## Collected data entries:
- - -
@[simp] theorem State.sramLoss_mem (s : State) (g u o p : Nat) : (s.sramLoss g u o p).mem = s.mem := by rw [State.sramLoss_eq]
@[simp] theorem State.sramLoss_bad (s : State) (g u o p : Nat) : (s.sramLoss g u o p).bad = s.bad := by rw [State.sramLoss_eq]
@[simp] theorem State.sramLoss_queues (s : State) (g u o p : Nat) : (s.sramLoss g u o p).queues = s.queues := by rw [State.sramLoss_eq]
@[simp] theorem State.sramLoss_steers (s : State) (g u o p : Nat) : (s.sramLoss g u o p).steers = s.steers := by rw [State.sramLoss_eq]
@[simp] theorem State.sramLoss_springs (s : State) (g u o p : Nat) : (s.sramLoss g u o p).springs = s.springs := by rw [State.sramLoss_eq]
@[simp] theorem State.sramLoss_waiters (s : State) (g u o p : Nat) : (s.sramLoss g u o p).waiters = s.waiters := by rw [State.sramLoss_eq]
@[simp] theorem State.sramLoss_evals (s : State) (g u o p : Nat) : (s.sramLoss g u o p).evals = s.evals := by rw [State.sramLoss_eq]
@[simp] theorem State.sramLoss_senders (s : State) (g u o p : Nat) : (s.sramLoss g u o p).senders = s.senders := by rw [State.sramLoss_eq]
@[simp] theorem State.sramLoss_arrivals (s : State) (g u o p : Nat) : (s.sramLoss g u o p).arrivals = s.arrivals := by rw [State.sramLoss_eq]
@[simp] theorem State.sramLoss_mcores (s : State) (g u o p : Nat) : (s.sramLoss g u o p).mcores = s.mcores := by rw [State.sramLoss_eq]
@[simp] theorem State.sramLoss_vcores (s : State) (g u o p : Nat) : (s.sramLoss g u o p).vcores = s.vcores := by rw [State.sramLoss_eq]
@[simp] theorem State.sramLoss_scores (s : State) (g u o p : Nat) : (s.sramLoss g u o p).scores = s.scores := by rw [State.sramLoss_eq]
@[simp] theorem State.sramLoss_gens (s : State) (g u o p : Nat) : (s.sramLoss g u o p).gens = s.gens := by rw [State.sramLoss_eq]
@[simp] theorem State.sramLoss_pmem (s : State) (g u o p : Nat) : (s.sramLoss g u o p).pmem = s.pmem := by rw [State.sramLoss_eq]
@[simp] theorem State.sramLoss_opal (s : State) (g u o p : Nat) : (s.sramLoss g u o p).opal = s.opal := by rw [State.sramLoss_eq]
@[simp] theorem State.sramLoss_latches (s : State) (g u o p : Nat) : (s.sramLoss g u o p).latches = s.latches := by rw [State.sramLoss_eq]
@[simp] theorem State.sramLoss_saved (s : State) (g u o p : Nat) : (s.sramLoss g u o p).saved = s.saved := by rw [State.sramLoss_eq]
@[simp] theorem State.sramLoss_events (s : State) (g u o p : Nat) : (s.sramLoss g u o p).events = s.events := by rw [State.sramLoss_eq]
@[simp] theorem State.sramLoss_factory (s : State) (g u o p : Nat) : (s.sramLoss g u o p).factory = s.factory := by rw [State.sramLoss_eq]
@[simp] theorem State.sramLoss_parts (s : State) (g u o p : Nat) : (s.sramLoss g u o p).parts = s.parts := by rw [State.sramLoss_eq]
@[simp] theorem State.sramLoss_img (s : State) (g u o p : Nat) : (s.sramLoss g u o p).img = s.img := by rw [State.sramLoss_eq]
@[simp] theorem State.sramLoss_drams (s : State) (g u o p : Nat) : (s.sramLoss g u o p).drams = s.drams := by rw [State.sramLoss_eq]
@[simp] theorem State.sramLoss_colls (s : State) (g u o p : Nat) : (s.sramLoss g u o p).colls = s.colls := by rw [State.sramLoss_eq]
@[simp] theorem State.sramLoss_closed (s : State) (g u o p : Nat) : (s.sramLoss g u o p).closed = s.closed := by rw [State.sramLoss_eq]
@[simp] theorem State.sramLoss_drainDone (s : State) (g u o p : Nat) : (s.sramLoss g u o p).drainDone = s.drainDone := by rw [State.sramLoss_eq]
@[simp] theorem State.sramLoss_time (s : State) (g u o p : Nat) : (s.sramLoss g u o p).time = s.time := by rw [State.sramLoss_eq]
@[simp] theorem State.sramLoss_clk (s : State) (g u o p : Nat) : (s.sramLoss g u o p).clk = s.clk := by rw [State.sramLoss_eq]
@[simp] theorem State.sramLoss_trust (s : State) (g u o p : Nat) : (s.sramLoss g u o p).trust = s.trust := by rw [State.sramLoss_eq]
@[simp] theorem State.sramLoss_ports (s : State) (g u o p : Nat) : (s.sramLoss g u o p).ports = s.ports := by rw [State.sramLoss_eq]
@[simp] theorem State.sramLoss_ring (s : State) (g u o p : Nat) : (s.sramLoss g u o p).ring = s.ring := by rw [State.sramLoss_eq]
@[simp] theorem State.sramLoss_ref (s : State) (g u o p : Nat) : (s.sramLoss g u o p).ref = s.ref := by rw [State.sramLoss_eq]
@[simp] theorem State.sramLoss_lakes (s : State) (g u o p : Nat) : (s.sramLoss g u o p).lakes = s.lakes := by rw [State.sramLoss_eq]
@[simp] theorem State.sramLoss_pwr (s : State) (g u o p : Nat) : (s.sramLoss g u o p).pwr = s.pwr := by rw [State.sramLoss_eq]
@[simp] theorem State.sramLoss_telem (s : State) (g u o p : Nat) : (s.sramLoss g u o p).telem = s.telem := by rw [State.sramLoss_eq]
@[simp] theorem State.sramLoss_free (s : State) (g u o p : Nat) : (s.sramLoss g u o p).free = s.free := by rw [State.sramLoss_eq]
@[simp] theorem State.sramLoss_pending (s : State) (g u o p : Nat) : (s.sramLoss g u o p).pending = s.pending := by rw [State.sramLoss_eq]

theorem State.sramPoison_eq (s : State) (g t u o p : Nat) :
    s.sramPoison g t u o p = { s with
      regs := (s.sramPoison g t u o p).regs
      hub := (s.sramPoison g t u o p).hub
      hostMem := (s.sramPoison g t u o p).hostMem
      net := (s.sramPoison g t u o p).net
      overlay := (s.sramPoison g t u o p).overlay
      tests := (s.sramPoison g t u o p).tests
      err := (s.sramPoison g t u o p).err
      events := (s.sramPoison g t u o p).events } := by
  unfold State.sramPoison; rw [State.sramLoss_eq]; rfl

@[simp] theorem State.sramPoison_mem (s : State) (g t u o p : Nat) : (s.sramPoison g t u o p).mem = s.mem := by rw [State.sramPoison_eq]
@[simp] theorem State.sramPoison_bad (s : State) (g t u o p : Nat) : (s.sramPoison g t u o p).bad = s.bad := by rw [State.sramPoison_eq]
@[simp] theorem State.sramPoison_queues (s : State) (g t u o p : Nat) : (s.sramPoison g t u o p).queues = s.queues := by rw [State.sramPoison_eq]
@[simp] theorem State.sramPoison_steers (s : State) (g t u o p : Nat) : (s.sramPoison g t u o p).steers = s.steers := by rw [State.sramPoison_eq]
@[simp] theorem State.sramPoison_springs (s : State) (g t u o p : Nat) : (s.sramPoison g t u o p).springs = s.springs := by rw [State.sramPoison_eq]
@[simp] theorem State.sramPoison_waiters (s : State) (g t u o p : Nat) : (s.sramPoison g t u o p).waiters = s.waiters := by rw [State.sramPoison_eq]
@[simp] theorem State.sramPoison_evals (s : State) (g t u o p : Nat) : (s.sramPoison g t u o p).evals = s.evals := by rw [State.sramPoison_eq]
@[simp] theorem State.sramPoison_senders (s : State) (g t u o p : Nat) : (s.sramPoison g t u o p).senders = s.senders := by rw [State.sramPoison_eq]
@[simp] theorem State.sramPoison_arrivals (s : State) (g t u o p : Nat) : (s.sramPoison g t u o p).arrivals = s.arrivals := by rw [State.sramPoison_eq]
@[simp] theorem State.sramPoison_mcores (s : State) (g t u o p : Nat) : (s.sramPoison g t u o p).mcores = s.mcores := by rw [State.sramPoison_eq]
@[simp] theorem State.sramPoison_vcores (s : State) (g t u o p : Nat) : (s.sramPoison g t u o p).vcores = s.vcores := by rw [State.sramPoison_eq]
@[simp] theorem State.sramPoison_scores (s : State) (g t u o p : Nat) : (s.sramPoison g t u o p).scores = s.scores := by rw [State.sramPoison_eq]
@[simp] theorem State.sramPoison_gens (s : State) (g t u o p : Nat) : (s.sramPoison g t u o p).gens = s.gens := by rw [State.sramPoison_eq]
@[simp] theorem State.sramPoison_pmem (s : State) (g t u o p : Nat) : (s.sramPoison g t u o p).pmem = s.pmem := by rw [State.sramPoison_eq]
@[simp] theorem State.sramPoison_opal (s : State) (g t u o p : Nat) : (s.sramPoison g t u o p).opal = s.opal := by rw [State.sramPoison_eq]
@[simp] theorem State.sramPoison_latches (s : State) (g t u o p : Nat) : (s.sramPoison g t u o p).latches = s.latches := by rw [State.sramPoison_eq]
@[simp] theorem State.sramPoison_saved (s : State) (g t u o p : Nat) : (s.sramPoison g t u o p).saved = s.saved := by rw [State.sramPoison_eq]
@[simp] theorem State.sramPoison_factory (s : State) (g t u o p : Nat) : (s.sramPoison g t u o p).factory = s.factory := by rw [State.sramPoison_eq]
@[simp] theorem State.sramPoison_parts (s : State) (g t u o p : Nat) : (s.sramPoison g t u o p).parts = s.parts := by rw [State.sramPoison_eq]
@[simp] theorem State.sramPoison_img (s : State) (g t u o p : Nat) : (s.sramPoison g t u o p).img = s.img := by rw [State.sramPoison_eq]
@[simp] theorem State.sramPoison_drams (s : State) (g t u o p : Nat) : (s.sramPoison g t u o p).drams = s.drams := by rw [State.sramPoison_eq]
@[simp] theorem State.sramPoison_colls (s : State) (g t u o p : Nat) : (s.sramPoison g t u o p).colls = s.colls := by rw [State.sramPoison_eq]
@[simp] theorem State.sramPoison_closed (s : State) (g t u o p : Nat) : (s.sramPoison g t u o p).closed = s.closed := by rw [State.sramPoison_eq]
@[simp] theorem State.sramPoison_drainDone (s : State) (g t u o p : Nat) : (s.sramPoison g t u o p).drainDone = s.drainDone := by rw [State.sramPoison_eq]
@[simp] theorem State.sramPoison_time (s : State) (g t u o p : Nat) : (s.sramPoison g t u o p).time = s.time := by rw [State.sramPoison_eq]
@[simp] theorem State.sramPoison_clk (s : State) (g t u o p : Nat) : (s.sramPoison g t u o p).clk = s.clk := by rw [State.sramPoison_eq]
@[simp] theorem State.sramPoison_trust (s : State) (g t u o p : Nat) : (s.sramPoison g t u o p).trust = s.trust := by rw [State.sramPoison_eq]
@[simp] theorem State.sramPoison_ports (s : State) (g t u o p : Nat) : (s.sramPoison g t u o p).ports = s.ports := by rw [State.sramPoison_eq]
@[simp] theorem State.sramPoison_ring (s : State) (g t u o p : Nat) : (s.sramPoison g t u o p).ring = s.ring := by rw [State.sramPoison_eq]
@[simp] theorem State.sramPoison_ref (s : State) (g t u o p : Nat) : (s.sramPoison g t u o p).ref = s.ref := by rw [State.sramPoison_eq]
@[simp] theorem State.sramPoison_lakes (s : State) (g t u o p : Nat) : (s.sramPoison g t u o p).lakes = s.lakes := by rw [State.sramPoison_eq]
@[simp] theorem State.sramPoison_pwr (s : State) (g t u o p : Nat) : (s.sramPoison g t u o p).pwr = s.pwr := by rw [State.sramPoison_eq]
@[simp] theorem State.sramPoison_telem (s : State) (g t u o p : Nat) : (s.sramPoison g t u o p).telem = s.telem := by rw [State.sramPoison_eq]
@[simp] theorem State.sramPoison_free (s : State) (g t u o p : Nat) : (s.sramPoison g t u o p).free = s.free := by rw [State.sramPoison_eq]
@[simp] theorem State.sramPoison_pending (s : State) (g t u o p : Nat) : (s.sramPoison g t u o p).pending = s.pending := by rw [State.sramPoison_eq]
- - -
## ACTION ITEM:
Wherever a line of the entries holds the string "vcores", copy that line.

## REPLY:
@[simp] theorem State.sramLoss_vcores (s : State) (g u o p : Nat) : (s.sramLoss g u o p).vcores = s.vcores := by rw [State.sramLoss_eq]
@[simp] theorem State.sramPoison_vcores (s : State) (g t u o p : Nat) : (s.sramPoison g t u o p).vcores = s.vcores := by rw [State.sramPoison_eq]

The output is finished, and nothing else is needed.